**Exercise aim**:
Go to the line holding "fun hd ws ha" in the entries below and write out exactly every line down to and including the line holding "State.fillCode_cached (by rwa [State.plot_fetchOver]) ws".

**Record excerpts**:
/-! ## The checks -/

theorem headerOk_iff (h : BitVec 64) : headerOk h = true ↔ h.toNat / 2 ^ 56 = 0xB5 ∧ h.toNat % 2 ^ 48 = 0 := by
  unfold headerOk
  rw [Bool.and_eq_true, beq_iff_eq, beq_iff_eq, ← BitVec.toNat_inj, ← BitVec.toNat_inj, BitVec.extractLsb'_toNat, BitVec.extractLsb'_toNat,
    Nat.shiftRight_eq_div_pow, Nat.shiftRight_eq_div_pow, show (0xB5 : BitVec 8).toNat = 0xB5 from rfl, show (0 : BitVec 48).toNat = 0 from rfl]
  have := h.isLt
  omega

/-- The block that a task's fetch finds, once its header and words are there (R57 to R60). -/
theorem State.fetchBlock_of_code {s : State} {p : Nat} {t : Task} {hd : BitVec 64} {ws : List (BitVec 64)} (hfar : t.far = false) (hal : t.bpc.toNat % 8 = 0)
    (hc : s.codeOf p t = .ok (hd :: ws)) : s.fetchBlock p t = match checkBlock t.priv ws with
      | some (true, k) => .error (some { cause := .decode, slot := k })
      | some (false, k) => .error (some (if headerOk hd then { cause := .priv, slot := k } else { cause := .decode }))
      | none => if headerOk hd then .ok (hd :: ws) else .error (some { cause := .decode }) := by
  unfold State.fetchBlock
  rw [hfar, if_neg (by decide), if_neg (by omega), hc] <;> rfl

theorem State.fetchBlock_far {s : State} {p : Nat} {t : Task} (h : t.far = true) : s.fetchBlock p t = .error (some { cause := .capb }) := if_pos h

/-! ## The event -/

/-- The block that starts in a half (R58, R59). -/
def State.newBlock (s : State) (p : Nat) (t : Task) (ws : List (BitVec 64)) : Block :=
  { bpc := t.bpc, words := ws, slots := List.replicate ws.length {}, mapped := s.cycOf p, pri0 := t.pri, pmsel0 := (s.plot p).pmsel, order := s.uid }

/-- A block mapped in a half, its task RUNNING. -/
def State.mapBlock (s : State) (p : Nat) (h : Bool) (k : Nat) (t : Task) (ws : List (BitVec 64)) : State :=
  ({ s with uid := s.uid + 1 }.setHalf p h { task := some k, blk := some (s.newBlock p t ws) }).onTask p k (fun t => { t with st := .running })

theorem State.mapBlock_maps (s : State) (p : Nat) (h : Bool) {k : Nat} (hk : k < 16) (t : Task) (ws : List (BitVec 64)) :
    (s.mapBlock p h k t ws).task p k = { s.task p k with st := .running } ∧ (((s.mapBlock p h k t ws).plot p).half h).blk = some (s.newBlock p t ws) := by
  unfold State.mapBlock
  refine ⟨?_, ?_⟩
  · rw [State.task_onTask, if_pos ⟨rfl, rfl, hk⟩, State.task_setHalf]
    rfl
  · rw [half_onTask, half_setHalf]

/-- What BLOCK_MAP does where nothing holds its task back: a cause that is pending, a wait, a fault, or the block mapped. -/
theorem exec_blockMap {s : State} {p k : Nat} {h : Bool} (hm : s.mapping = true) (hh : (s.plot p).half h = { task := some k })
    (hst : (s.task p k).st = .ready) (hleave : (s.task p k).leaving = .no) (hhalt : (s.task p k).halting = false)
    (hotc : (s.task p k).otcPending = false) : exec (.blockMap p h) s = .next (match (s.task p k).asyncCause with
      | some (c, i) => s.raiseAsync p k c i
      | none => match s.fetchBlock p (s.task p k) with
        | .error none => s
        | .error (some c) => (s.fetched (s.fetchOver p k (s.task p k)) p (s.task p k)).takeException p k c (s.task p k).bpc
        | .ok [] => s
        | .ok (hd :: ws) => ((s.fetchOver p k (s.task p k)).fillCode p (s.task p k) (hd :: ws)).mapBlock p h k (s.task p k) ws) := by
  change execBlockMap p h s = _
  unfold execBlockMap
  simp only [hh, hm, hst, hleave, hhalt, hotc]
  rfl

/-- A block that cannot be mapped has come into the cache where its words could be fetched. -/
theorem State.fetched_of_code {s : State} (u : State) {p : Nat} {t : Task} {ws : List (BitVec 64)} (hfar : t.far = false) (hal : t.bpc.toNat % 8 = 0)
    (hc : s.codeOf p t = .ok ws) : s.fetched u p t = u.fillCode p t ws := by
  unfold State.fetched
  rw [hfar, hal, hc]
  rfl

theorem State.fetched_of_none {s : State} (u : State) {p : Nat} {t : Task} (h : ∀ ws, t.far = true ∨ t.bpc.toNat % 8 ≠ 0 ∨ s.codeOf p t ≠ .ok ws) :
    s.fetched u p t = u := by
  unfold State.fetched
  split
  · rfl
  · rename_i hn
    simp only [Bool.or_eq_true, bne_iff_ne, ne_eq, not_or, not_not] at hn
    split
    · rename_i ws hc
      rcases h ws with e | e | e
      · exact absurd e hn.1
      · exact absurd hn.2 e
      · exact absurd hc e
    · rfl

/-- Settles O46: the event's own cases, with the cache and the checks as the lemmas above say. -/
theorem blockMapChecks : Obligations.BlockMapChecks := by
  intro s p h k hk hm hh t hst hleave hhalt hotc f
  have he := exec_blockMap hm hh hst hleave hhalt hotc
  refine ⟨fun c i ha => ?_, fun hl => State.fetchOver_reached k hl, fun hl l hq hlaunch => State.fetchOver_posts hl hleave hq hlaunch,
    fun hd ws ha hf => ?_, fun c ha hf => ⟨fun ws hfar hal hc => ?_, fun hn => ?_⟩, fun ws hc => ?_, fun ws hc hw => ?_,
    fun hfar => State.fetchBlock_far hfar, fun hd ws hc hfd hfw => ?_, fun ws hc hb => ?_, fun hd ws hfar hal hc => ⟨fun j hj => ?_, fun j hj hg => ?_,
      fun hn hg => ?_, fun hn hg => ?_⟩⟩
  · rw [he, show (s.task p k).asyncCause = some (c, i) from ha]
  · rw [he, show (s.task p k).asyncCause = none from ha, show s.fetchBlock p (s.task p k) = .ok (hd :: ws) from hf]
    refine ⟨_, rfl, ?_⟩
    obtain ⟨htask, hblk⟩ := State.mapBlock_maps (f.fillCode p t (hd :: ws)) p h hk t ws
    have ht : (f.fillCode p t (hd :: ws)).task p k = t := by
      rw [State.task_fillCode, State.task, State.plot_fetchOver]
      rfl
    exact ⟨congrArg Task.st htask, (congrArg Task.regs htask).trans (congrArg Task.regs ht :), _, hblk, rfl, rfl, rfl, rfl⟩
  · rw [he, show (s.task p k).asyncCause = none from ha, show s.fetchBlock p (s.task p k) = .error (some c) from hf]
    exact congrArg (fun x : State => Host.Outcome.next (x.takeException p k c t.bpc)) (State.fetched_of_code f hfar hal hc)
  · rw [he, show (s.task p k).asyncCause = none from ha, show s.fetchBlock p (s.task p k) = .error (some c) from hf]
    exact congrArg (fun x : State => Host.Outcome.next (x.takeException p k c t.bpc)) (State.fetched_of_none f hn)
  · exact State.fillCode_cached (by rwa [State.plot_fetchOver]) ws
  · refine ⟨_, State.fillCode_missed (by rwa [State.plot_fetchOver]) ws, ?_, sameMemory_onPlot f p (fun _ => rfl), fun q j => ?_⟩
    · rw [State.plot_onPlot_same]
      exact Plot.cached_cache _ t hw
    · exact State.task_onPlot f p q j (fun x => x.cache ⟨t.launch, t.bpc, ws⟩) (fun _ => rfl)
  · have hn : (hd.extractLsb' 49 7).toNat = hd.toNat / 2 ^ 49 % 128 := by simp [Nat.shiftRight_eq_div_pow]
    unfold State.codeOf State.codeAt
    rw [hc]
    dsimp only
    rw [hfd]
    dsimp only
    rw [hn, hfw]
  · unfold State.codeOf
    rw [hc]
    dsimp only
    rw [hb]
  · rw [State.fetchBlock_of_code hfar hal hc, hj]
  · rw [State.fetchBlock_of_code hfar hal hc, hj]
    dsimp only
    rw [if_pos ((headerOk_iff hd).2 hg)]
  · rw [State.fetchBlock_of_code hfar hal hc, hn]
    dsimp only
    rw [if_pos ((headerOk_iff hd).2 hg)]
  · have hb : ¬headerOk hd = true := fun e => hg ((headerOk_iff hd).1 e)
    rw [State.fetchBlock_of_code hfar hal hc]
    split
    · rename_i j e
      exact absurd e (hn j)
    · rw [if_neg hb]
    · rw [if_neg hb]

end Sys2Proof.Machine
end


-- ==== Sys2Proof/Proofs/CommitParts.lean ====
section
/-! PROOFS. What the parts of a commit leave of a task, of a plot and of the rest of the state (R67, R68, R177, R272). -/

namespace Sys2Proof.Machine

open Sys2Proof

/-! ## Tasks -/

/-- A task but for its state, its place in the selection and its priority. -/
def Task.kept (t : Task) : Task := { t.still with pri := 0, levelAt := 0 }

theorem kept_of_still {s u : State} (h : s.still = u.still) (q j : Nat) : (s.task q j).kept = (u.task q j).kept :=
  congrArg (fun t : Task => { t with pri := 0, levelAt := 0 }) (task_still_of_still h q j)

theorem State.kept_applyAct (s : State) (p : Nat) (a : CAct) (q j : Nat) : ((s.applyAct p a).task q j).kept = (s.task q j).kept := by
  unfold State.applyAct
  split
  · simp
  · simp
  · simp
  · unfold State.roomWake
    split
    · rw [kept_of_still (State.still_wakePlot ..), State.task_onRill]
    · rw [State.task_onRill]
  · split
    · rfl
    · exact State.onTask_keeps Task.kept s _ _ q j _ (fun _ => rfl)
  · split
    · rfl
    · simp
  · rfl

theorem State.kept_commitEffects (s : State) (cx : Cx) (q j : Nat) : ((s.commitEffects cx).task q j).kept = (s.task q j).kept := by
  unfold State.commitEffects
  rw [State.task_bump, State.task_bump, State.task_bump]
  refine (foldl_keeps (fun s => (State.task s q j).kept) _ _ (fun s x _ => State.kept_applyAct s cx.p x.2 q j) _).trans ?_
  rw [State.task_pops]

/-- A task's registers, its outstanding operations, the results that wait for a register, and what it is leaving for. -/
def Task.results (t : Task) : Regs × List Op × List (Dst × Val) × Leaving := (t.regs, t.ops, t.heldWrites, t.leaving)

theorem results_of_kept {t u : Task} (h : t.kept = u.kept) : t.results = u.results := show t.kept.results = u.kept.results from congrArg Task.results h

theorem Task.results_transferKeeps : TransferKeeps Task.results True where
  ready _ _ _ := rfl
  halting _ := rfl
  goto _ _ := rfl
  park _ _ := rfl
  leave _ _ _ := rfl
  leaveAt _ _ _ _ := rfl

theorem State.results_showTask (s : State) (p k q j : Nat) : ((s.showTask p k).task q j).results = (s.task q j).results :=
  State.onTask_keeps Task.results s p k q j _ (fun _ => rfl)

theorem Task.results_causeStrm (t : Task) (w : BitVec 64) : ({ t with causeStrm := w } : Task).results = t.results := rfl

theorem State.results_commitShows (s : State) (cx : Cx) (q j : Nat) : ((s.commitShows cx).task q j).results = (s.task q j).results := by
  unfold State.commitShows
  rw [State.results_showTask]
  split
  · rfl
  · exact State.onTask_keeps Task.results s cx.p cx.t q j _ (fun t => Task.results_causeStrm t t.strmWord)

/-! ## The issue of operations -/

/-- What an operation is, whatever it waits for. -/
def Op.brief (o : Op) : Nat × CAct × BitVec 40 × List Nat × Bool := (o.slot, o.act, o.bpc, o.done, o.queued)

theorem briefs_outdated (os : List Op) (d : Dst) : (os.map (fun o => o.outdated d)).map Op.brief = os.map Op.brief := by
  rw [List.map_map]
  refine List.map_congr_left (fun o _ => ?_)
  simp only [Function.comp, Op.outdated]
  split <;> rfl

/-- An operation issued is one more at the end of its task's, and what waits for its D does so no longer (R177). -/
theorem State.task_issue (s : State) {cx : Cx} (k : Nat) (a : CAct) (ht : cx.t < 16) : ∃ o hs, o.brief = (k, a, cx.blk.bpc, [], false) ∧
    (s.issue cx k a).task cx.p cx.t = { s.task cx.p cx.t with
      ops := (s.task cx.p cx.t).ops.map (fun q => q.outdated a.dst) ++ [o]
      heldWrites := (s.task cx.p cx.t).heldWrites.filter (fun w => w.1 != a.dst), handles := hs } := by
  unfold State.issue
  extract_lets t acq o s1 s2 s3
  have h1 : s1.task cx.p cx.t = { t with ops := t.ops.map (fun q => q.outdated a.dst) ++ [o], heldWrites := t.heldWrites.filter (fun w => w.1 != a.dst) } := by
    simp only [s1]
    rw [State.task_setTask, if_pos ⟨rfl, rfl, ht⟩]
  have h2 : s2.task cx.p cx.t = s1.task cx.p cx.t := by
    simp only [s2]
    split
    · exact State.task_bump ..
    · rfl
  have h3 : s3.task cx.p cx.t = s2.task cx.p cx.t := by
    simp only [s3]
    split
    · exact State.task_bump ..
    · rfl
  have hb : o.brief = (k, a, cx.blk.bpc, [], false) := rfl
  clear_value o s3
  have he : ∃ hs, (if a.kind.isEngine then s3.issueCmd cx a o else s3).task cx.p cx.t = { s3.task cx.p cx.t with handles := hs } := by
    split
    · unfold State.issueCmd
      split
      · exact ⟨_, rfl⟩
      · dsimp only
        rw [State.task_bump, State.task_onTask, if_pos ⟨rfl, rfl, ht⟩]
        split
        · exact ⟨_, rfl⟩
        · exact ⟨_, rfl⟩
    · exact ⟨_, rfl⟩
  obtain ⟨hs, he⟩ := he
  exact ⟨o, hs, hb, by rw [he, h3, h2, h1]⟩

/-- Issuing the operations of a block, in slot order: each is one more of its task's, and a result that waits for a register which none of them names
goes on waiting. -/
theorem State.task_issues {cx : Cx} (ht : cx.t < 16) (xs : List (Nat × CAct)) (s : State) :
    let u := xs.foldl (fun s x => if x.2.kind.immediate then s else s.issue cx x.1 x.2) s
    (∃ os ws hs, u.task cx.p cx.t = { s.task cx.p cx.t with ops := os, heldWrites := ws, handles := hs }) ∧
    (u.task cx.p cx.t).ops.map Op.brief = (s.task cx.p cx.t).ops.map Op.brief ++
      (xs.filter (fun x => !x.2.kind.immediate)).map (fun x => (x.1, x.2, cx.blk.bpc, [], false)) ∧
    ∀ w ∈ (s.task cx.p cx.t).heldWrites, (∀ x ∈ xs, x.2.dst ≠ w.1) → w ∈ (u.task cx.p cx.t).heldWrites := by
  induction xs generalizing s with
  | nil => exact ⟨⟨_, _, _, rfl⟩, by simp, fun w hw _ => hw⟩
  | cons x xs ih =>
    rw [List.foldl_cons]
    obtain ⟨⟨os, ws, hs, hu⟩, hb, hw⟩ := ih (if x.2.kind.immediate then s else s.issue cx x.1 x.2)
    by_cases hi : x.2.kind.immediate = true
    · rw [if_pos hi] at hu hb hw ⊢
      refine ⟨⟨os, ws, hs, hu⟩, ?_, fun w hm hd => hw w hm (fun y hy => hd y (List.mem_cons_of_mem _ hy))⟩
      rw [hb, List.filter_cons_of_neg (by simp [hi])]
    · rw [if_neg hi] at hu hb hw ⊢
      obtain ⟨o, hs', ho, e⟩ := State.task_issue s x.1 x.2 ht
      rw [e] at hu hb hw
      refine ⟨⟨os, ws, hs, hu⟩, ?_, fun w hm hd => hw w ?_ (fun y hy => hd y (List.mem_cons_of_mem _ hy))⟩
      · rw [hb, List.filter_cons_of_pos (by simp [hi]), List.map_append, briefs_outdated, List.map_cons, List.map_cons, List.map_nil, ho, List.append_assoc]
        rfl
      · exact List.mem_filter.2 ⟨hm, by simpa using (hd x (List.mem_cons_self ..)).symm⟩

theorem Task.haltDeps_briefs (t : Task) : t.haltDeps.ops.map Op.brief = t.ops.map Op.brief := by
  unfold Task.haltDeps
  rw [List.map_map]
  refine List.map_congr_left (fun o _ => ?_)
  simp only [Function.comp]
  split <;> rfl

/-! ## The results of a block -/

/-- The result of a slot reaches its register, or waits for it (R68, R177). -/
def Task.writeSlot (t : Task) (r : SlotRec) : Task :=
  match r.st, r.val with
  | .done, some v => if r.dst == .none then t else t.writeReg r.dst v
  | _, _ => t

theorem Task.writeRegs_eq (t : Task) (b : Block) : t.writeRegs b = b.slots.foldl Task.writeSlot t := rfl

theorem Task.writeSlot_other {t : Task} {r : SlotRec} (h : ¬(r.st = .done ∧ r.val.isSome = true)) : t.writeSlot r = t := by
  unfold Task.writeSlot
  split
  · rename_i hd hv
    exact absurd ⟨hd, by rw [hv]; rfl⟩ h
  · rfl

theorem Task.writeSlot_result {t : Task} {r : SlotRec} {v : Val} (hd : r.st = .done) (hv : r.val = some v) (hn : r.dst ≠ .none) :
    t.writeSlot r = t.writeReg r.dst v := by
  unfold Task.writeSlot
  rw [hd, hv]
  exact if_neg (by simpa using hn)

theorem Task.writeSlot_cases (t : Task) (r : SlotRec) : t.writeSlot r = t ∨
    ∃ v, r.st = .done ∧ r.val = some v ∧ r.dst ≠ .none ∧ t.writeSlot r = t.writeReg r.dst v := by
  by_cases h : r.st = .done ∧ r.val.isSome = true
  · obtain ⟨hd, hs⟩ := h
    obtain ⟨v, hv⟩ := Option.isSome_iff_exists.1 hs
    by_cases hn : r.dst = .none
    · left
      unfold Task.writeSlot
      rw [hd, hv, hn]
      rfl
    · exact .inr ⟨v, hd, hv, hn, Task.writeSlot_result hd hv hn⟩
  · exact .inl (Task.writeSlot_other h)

**Output**:
    fun hd ws ha hf => ?_, fun c ha hf => ⟨fun ws hfar hal hc => ?_, fun hn => ?_⟩, fun ws hc => ?_, fun ws hc hw => ?_,
    fun hfar => State.fetchBlock_far hfar, fun hd ws hc hfd hfw => ?_, fun ws hc hb => ?_, fun hd ws hfar hal hc => ⟨fun j hj => ?_, fun j hj hg => ?_,
      fun hn hg => ?_, fun hn hg => ?_⟩⟩
  · rw [he, show (s.task p k).asyncCause = some (c, i) from ha]
  · rw [he, show (s.task p k).asyncCause = none from ha, show s.fetchBlock p (s.task p k) = .ok (hd :: ws) from hf]
    refine ⟨_, rfl, ?_⟩
    obtain ⟨htask, hblk⟩ := State.mapBlock_maps (f.fillCode p t (hd :: ws)) p h hk t ws
    have ht : (f.fillCode p t (hd :: ws)).task p k = t := by
      rw [State.task_fillCode, State.task, State.plot_fetchOver]
      rfl
    exact ⟨congrArg Task.st htask, (congrArg Task.regs htask).trans (congrArg Task.regs ht :), _, hblk, rfl, rfl, rfl, rfl⟩
  · rw [he, show (s.task p k).asyncCause = none from ha, show s.fetchBlock p (s.task p k) = .error (some c) from hf]
    exact congrArg (fun x : State => Host.Outcome.next (x.takeException p k c t.bpc)) (State.fetched_of_code f hfar hal hc)
  · rw [he, show (s.task p k).asyncCause = none from ha, show s.fetchBlock p (s.task p k) = .error (some c) from hf]
    exact congrArg (fun x : State => Host.Outcome.next (x.takeException p k c t.bpc)) (State.fetched_of_none f hn)
  · exact State.fillCode_cached (by rwa [State.plot_fetchOver]) ws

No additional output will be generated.